When moving records from their original system, additional metadata may need to be added to provide context to the record. For example, within an individual unit there may be no need to explicitly identify that unit as the record creator/owner, but when the record is moved, shared or used to transact business with other university offices or external organizations, the record needs to clearly identify the originating unit.

Back to the top

4. Recordkeeping metadata disposal

4.1. Requirement 4.1: recordkeeping metadata must be assigned a retention period, in accordance with WatCLASS, and must be protected from unauthorized disposal.

Point of capture/creation metadata must be retained for at least as long as the records to which it relates. However, the retention of recordkeeping process metadata will vary depending on the business processes of an office. This should be documented in the system documentation, the unit’s policies and procedures, and the unit’s records retention schedules.

For example, a unit may decide not to keep metadata on who has viewed a record, or may decide to keep this metadata for only a short time after the viewing date and regularly dispose of this metadata as transitory information. These are decisions based on the risks associated with access and use of records in specific business processes.

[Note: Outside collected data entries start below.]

/-- The five field emitters of rule R213 over eight queued bytes. -/
theorem statusFields_of_queued {s : State} {c0 c1 c2 c3 c4 c5 c6 c7 : ByteEntry}
    {rest : List ByteEntry}
    (hq : s.byteq = c0 :: c1 :: c2 :: c3 :: c4 :: c5 :: c6 :: c7 :: rest) :
    emitTrig (emitCStick (emitMainStick (emitBtn1 (emitBtn0 s)))) =
      { s with out := s.out ++ statusRecords c0 c1 c2 c3 c4 c5 c6 c7 } := by
  simp [emitTrig, emitCStick, emitMainStick, emitBtn1, emitBtn0, emitField, emit, hq, statusRecords]

/-- Settles O50: a response of eight bytes has the five fields and no origin bytes. -/
theorem statusResponseDecoded : Obligations.StatusResponseDecoded := by
  intro s c0 c1 c2 c3 c4 c5 c6 c7 rest hop hlen hq
  rw [decodeResponse_of_statusOp (.inl hop), decodeStatus, statusFields_of_queued hq,
    if_neg (by rw [hlen]; decide)]
  rfl

/-- Settles O51: a response of ten bytes has the five fields and then the origin bytes. -/
theorem originResponsesDecoded : Obligations.OriginResponsesDecoded := by
  intro s c0 c1 c2 c3 c4 c5 c6 c7 c8 c9 rest hop hlen hq
  have h8 : s.byteq[8]? = some c8 := by rw [hq]; rfl
  have h9 : s.byteq[9]? = some c9 := by rw [hq]; rfl
  rw [decodeResponse_of_statusOp (.inr hop), decodeStatus, statusFields_of_queued hq, if_pos hlen,
    emitOrigin, emitField_of_getElem (a := c8) (b := c9), List.append_assoc]
  · rfl
  · exact h8
  · exact h9

end Sys2Proof.Machine
end

section
/-! PROOFS. The statements of `60_exceptions.md`. -/

namespace Sys2Proof.Machine

/-! ## The rate check of a session start -/

/-- `FATAL` after a session start is the result of rule R242's test. -/
@[simp] theorem sessionStart_fatal (rate gap : Nat) (s : State) :
    (sessionStart rate gap s).fatal = decide (rate < 2000000) := by
  rw [sessionStart_eq]

theorem sessionStart_out_of_fatal {rate : Nat} (gap : Nat) (s : State) (h : rate < 2000000) :
    (sessionStart rate gap s).out = [⟨0, 0, .rateFatal⟩] := by
  rw [sessionStart_eq]
  exact if_pos h

theorem sessionStart_out_of_decoding {rate : Nat} (gap : Nat) (s : State) (h : 2000000 ≤ rate) :
    (sessionStart rate gap s).out = if rate < 5000000 then [⟨0, 0, .rateLow⟩] else [] := by
  rw [sessionStart_eq]
  exact if_neg (Nat.not_lt.2 h)

/-- Settles O8: from 2,000,000 Hz on the output is empty or another record. -/
theorem lowRateIsConfigError : Obligations.LowRateIsConfigError := by
  intro rate gap s
  refine ⟨by rw [sessionStart_fatal, decide_eq_true_iff], fun hout => ?_,
    sessionStart_out_of_fatal gap s⟩
  by_contra hrate
  rw [sessionStart_out_of_decoding gap s (Nat.not_lt.1 hrate)] at hout
  split at hout
  · simp at hout
  · cases hout

/-- Settles O9: neither threshold is below 2,000,000 Hz. -/
theorem borderlineRateWarns : Obligations.BorderlineRateWarns :=
  fun rate gap s hrate =>
    ⟨by rw [sessionStart_fatal, decide_eq_false (Nat.not_lt.2 hrate)],
      sessionStart_out_of_decoding gap s hrate⟩

/-! ## FATAL sessions -/

/-- Any number of samples in a FATAL session: only the host's list changes (rule R243). -/
theorem run_of_fatal {ds : List Bool} {acts : List HostAct} {s : State} (hs : s.started = true)
    (hf : s.fatal = true) (h : s.host = ds.map HostAct.sample ++ acts) :
    Sys2Proof.core.run ds.length s = .next { s with host := acts } := by
  induction ds generalizing s with
  | nil =>
    subst h
    rfl
  | cons d ds ih =>
    rw [List.length_cons, run_succ_of_next _ (step_of_fatal hs hf h)]
    exact ih hs hf rfl

/-- Settles O10: a silent host changes nothing and a sample keeps `FATAL`, so the act is a session
start. -/
theorem fatalSessionIgnoresSamples : Obligations.FatalSessionIgnoresSamples := by
  refine ⟨fun _ _ _ => run_of_fatal, fun s t _ hf hstep hclear => ?_⟩
  cases hhost : s.host with
  | nil =>
    rw [step_of_silent hhost] at hstep
    cases hstep
    simp [hf] at hclear
  | cons act acts =>
    cases act with
    | sessionStart rate gap => exact ⟨rate, gap, acts, rfl⟩
    | sample d =>
      obtain ⟨-, -, hkept, -⟩ := samplesKeepTheSession s t d acts hhost hstep
      simp [hkept, hf] at hclear

/-! ## Every step of a session has a next state -/

/-- Once a session has started, a sample is answered with a next state: FATAL drops it, a decoding
session ticks. -/
theorem exists_step_of_sample {s : State} {d : Bool} {acts : List HostAct} (hs : s.started = true)
    (hn : s.SampleNext d acts) : ∃ t, step s = .next t := by
  cases hf : s.fatal with
  | true => exact ⟨_, step_of_fatal hs hf hn⟩
  | false =>
    obtain ⟨u, hstep, -⟩ := step_of_decoding hs hf hn
    exact ⟨_, hstep⟩

/-- Settles O12, by the host's next act. -/
theorem stepStopsOnlyBeforeSession : Obligations.StepStopsOnlyBeforeSession := by
  intro s
  refine ⟨fun hs d acts hn => step_before_session hn hs, fun hcan => ?_⟩
  cases hhost : s.host with
  | nil => exact ⟨s, step_of_silent hhost⟩
  | cons act acts =>
    cases act with
    | sessionStart rate gap => exact ⟨_, step_of_sessionStart hhost⟩
    | sample d =>
      have hs : s.started = true := hcan.resolve_right fun hno => hno d acts hhost
      exact exists_step_of_sample hs hhost

/-- Settles O15: the end of the tick is the timeout test and the advance (rule R260). -/
theorem tickCountsOneSample : Obligations.TickCountsOneSample := by
  rintro s d acts ⟨hs, hf⟩ hn
  obtain ⟨u, hstep, -⟩ := step_of_decoding hs hf hn
  exact ⟨step_of_decoding_eq hs hf hn, _, hstep, finishTick_sidx .., finishTick_prev ..,
    finishTick_prevValid ..⟩

/-! ## The bit of a tick comes before its timeout test -/

/-- Outside a stop slot a bit that joins at least seven makes a byte, which the frame state machine
sees at once (rules R160, R161, R165). -/
theorem exists_emitBit_eq_frameStep {b : Bool} {st fi : Nat} {s : State}
    (hph : s.ph = .initial ∨ s.ph = .awaitResponseBytes) (hl : 7 ≤ s.bitq.length) :
    ∃ v st' fi' rest,
      emitBit b st fi s = frameStep (withByte v st' fi' rest (withBit b st fi s)) := by
  have hfull : 8 ≤ (withBit b st fi s).bitq.length + 1 := Nat.succ_le_succ hl
  obtain ⟨b0, b1, b2, b3, b4, b5, b6, b7, rest, hq⟩ :=
    exists_eight (l := (pushBit ⟨b, st, fi⟩ (withBit b st fi s)).bitq) (by simpa using hl)
  refine ⟨packByte b0.val b1.val b2.val b3.val b4.val b5.val b6.val b7.val, b0.start, b7.finish,
    rest, ?_⟩
  rw [emitBit, acceptBit_of_queueing (s := withBit b st fi s) (inStopSlot_eq_false_iff.2 hph),
    if_pos hfull, assemble_of_eight hq]
  rfl

/-- The bit that completes a response moves on to the response stop (rule R190). -/
theorem emitBit_completes_response {b : Bool} {st fi : Nat} {s : State}
    (hph : s.ph = .awaitResponseBytes) (hl : 7 ≤ s.bitq.length)
    (hfull : s.expLen ≤ s.byteq.length + 1) :
    ∃ u, emitBit b st fi s = .next u ∧ u.ph = .awaitResponseStop ∧
      u.byteq.length = s.byteq.length + 1 := by
  obtain ⟨v, st', fi', rest, hbit⟩ :=
    exists_emitBit_eq_frameStep (b := b) (st := st) (fi := fi) (.inr hph) hl
  obtain ⟨hdecoded, -⟩ :=
    (responseIsDecodedAtItsLength (withByte v st' fi' rest (withBit b st fi s)) hph).2
      (by simpa using hfull)
  exact ⟨_, hbit.trans hdecoded, rfl, by simp⟩

/-- A timeout that is due at the end of a tick aborts the response (rule R192). -/
theorem finishTick_of_due {d : Bool} {n : Nat} {s : State} (hph : s.ph = .awaitResponseBytes)
    (hdue : s.rate ≤ 1000 * (n - s.tref)) :
    (finishTick d n s).ph = .initial ∧ (finishTick d n s).bitq = [] ∧
      (finishTick d n s).byteq = [] := by
  rw [finishTick_ph, finishTick_bitq, finishTick_byteq, (timeoutAbortsResponse n s).1,
    if_pos ⟨hph, hdue⟩]
  exact ⟨rfl, rfl, rfl⟩

/-- Settles O46: a completed response is past the phase that can time out; the command stop enters that
phase, with `TREF` long enough ago. -/
theorem bitIsProcessedBeforeTimeout : Obligations.BitIsProcessedBeforeTimeout := by
  intro s acts hs hc hv hp hn
  have hstep := step_of_closeByFall hs hc hv hp hn
  refine ⟨fun hph hl hfull => ?_, fun hph hone hdue => ?_⟩
  · obtain ⟨u, hbit, huph, hlen⟩ :=
      emitBit_completes_response (b := bitValue (s.sidx - s.rise) s.low) (st := s.fall)
        (fi := s.sidx) (s := { s with host := acts }) hph hl.ge hfull
    have hstop : (openCell s.sidx u).ph ≠ .awaitResponseBytes := by simp [huph]
    refine ⟨_, by rw [hstep, hbit, andThen_next], ?_, ?_⟩
    · rw [finishTick_ph_of_ne hstop, openCell_ph, huph]
    · rw [finishTick_byteq, timeoutCheck_of_ne hstop, openCell_byteq, hlen]
  · obtain ⟨u, hbit, huph, htref, hrate⟩ : ∃ u,
        emitBit true s.fall s.sidx { s with host := acts } = .next u ∧
          u.ph = .awaitResponseBytes ∧ u.tref = s.cmd.first ∧ u.rate = s.rate :=
      ⟨_, commandStopAccepted { s with host := acts } s.fall s.sidx hph, rfl, rfl, rfl⟩
    obtain ⟨hinitial, hbitq, hbyteq⟩ :=
      finishTick_of_due (d := false) (n := s.sidx) (s := openCell s.sidx u)
        (by rw [openCell_ph, huph]) (by rwa [openCell_rate, openCell_tref, hrate, htref])
    refine ⟨_, ?_, hinitial, by rw [finishTick_tref, openCell_tref, htref], hbitq, hbyteq⟩
    rw [hstep, bitValue_eq_decide_le, decide_eq_true hone, hbit, andThen_next]

end Sys2Proof.Machine
end

section
/-! PROOFS. The statements of `70_reset_and_hazards.md`. -/

namespace Sys2Proof.Machine

/-! ## Session start -/

/-- Settles O6: of the state before, `sessionStart_eq` leaves nothing but the host's acts. -/
theorem sessionStartWritesEveryRegister : Obligations.SessionStartWritesEveryRegister := by
  intro rate gap acts s hhost
  rw [step_of_sessionStart hhost, sessionStart_eq]
  rfl

/-- Settles O7: 5,000,000 Hz is on neither side of the rate check (log entry 3). -/
theorem resetIsASessionStart : Obligations.ResetIsASessionStart := by
  intro s hhost
  rw [sessionStart_eq, hhost]
  rfl

/-- Settles O11: the first step answers one state, whichever of the two it starts from. -/
theorem sessionsDoNotLeak : Obligations.SessionsDoNotLeak := by
  intro s s' rate gap acts n hs hs'
  have hfirst : step s = step s' :=
    (sessionStartWritesEveryRegister rate gap acts s hs).trans
      (sessionStartWritesEveryRegister rate gap acts s' hs').symm
  exact run_succ_congr n hfirst

/-! ## When the records of a tick end -/

/-- The categories whose records end at the sample that adds them (rule R301). -/
def Category.Immediate (c : Category) : Prop := c = .bit ∨ c = .byte ∨ c = .stopBit

/-- What rule R301 says of a record that sample `n` adds. -/
def Record.EndsAt (n : Nat) (r : Record) : Prop :=
  r.finish ≤ n ∧ (r.payload.category.Immediate → r.finish = n)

Authority to dispose of records is different from authority to dispose of the associated recordkeeping metadata. Destruction of recordkeeping metadata must be authorized and documented in the unit’s records retention schedule, based on WatCLASS. As with all records destruction actions, the person undertaking or authorizing the destruction, the records class number and records class title, and a date/time of destruction authorization should be documented.

Back to the top

4.2. Requirement 4.2: after the authorized transfer or destruction of a record, the following minimum recordkeeping metadata must be retained by the responsible unit for as long as is required to meet legal or business requirements:

  • Point of capture metadata including a unique identifier, a name, date of creation, who created the record, what business is being conducted, and the creating application and version
  • The date the disposal action took place
  • The authority governing the record’s destruction
  • The person undertaking the disposal action

When records are transferred or destroyed, evidence of their existence and of authorized disposal must be kept for the period specified in the unit’s records retention schedule. This allows the unit to unambiguously prove what happened to its records. Offices will be compliant with this requirement if they create a summary report including these metadata elements for the transferred/destroyed records. A university records disposal form or university archives transfer form are examples of such a record. In those cases where metadata is retained within the electronic recordkeeping system after records disposal/transfer, responsibility for ongoing maintenance of the metadata will usually be delegated to the systems administrator.

Acknowledgement
This standard is modelled on the Electronic Recordkeeping Metadata Standard issued by Archives New Zealand in 2008 for use by New Zealand public offices (http://archives.govt.nz/s8-electronic-recordkeeping-metadatastandard).

Back to the top


1Authentic records can be proven to be what they say they are or are represented to be – records of the business events or transactions they document – created by the person(s) stated or claimed to have created them, at the stated time. Reliable records can be trusted as a full, accurate representation of the transactions, events, or facts they support, and can be depended upon in subsequent transactions or activities. The integrity of a record refers to its being complete and unaltered.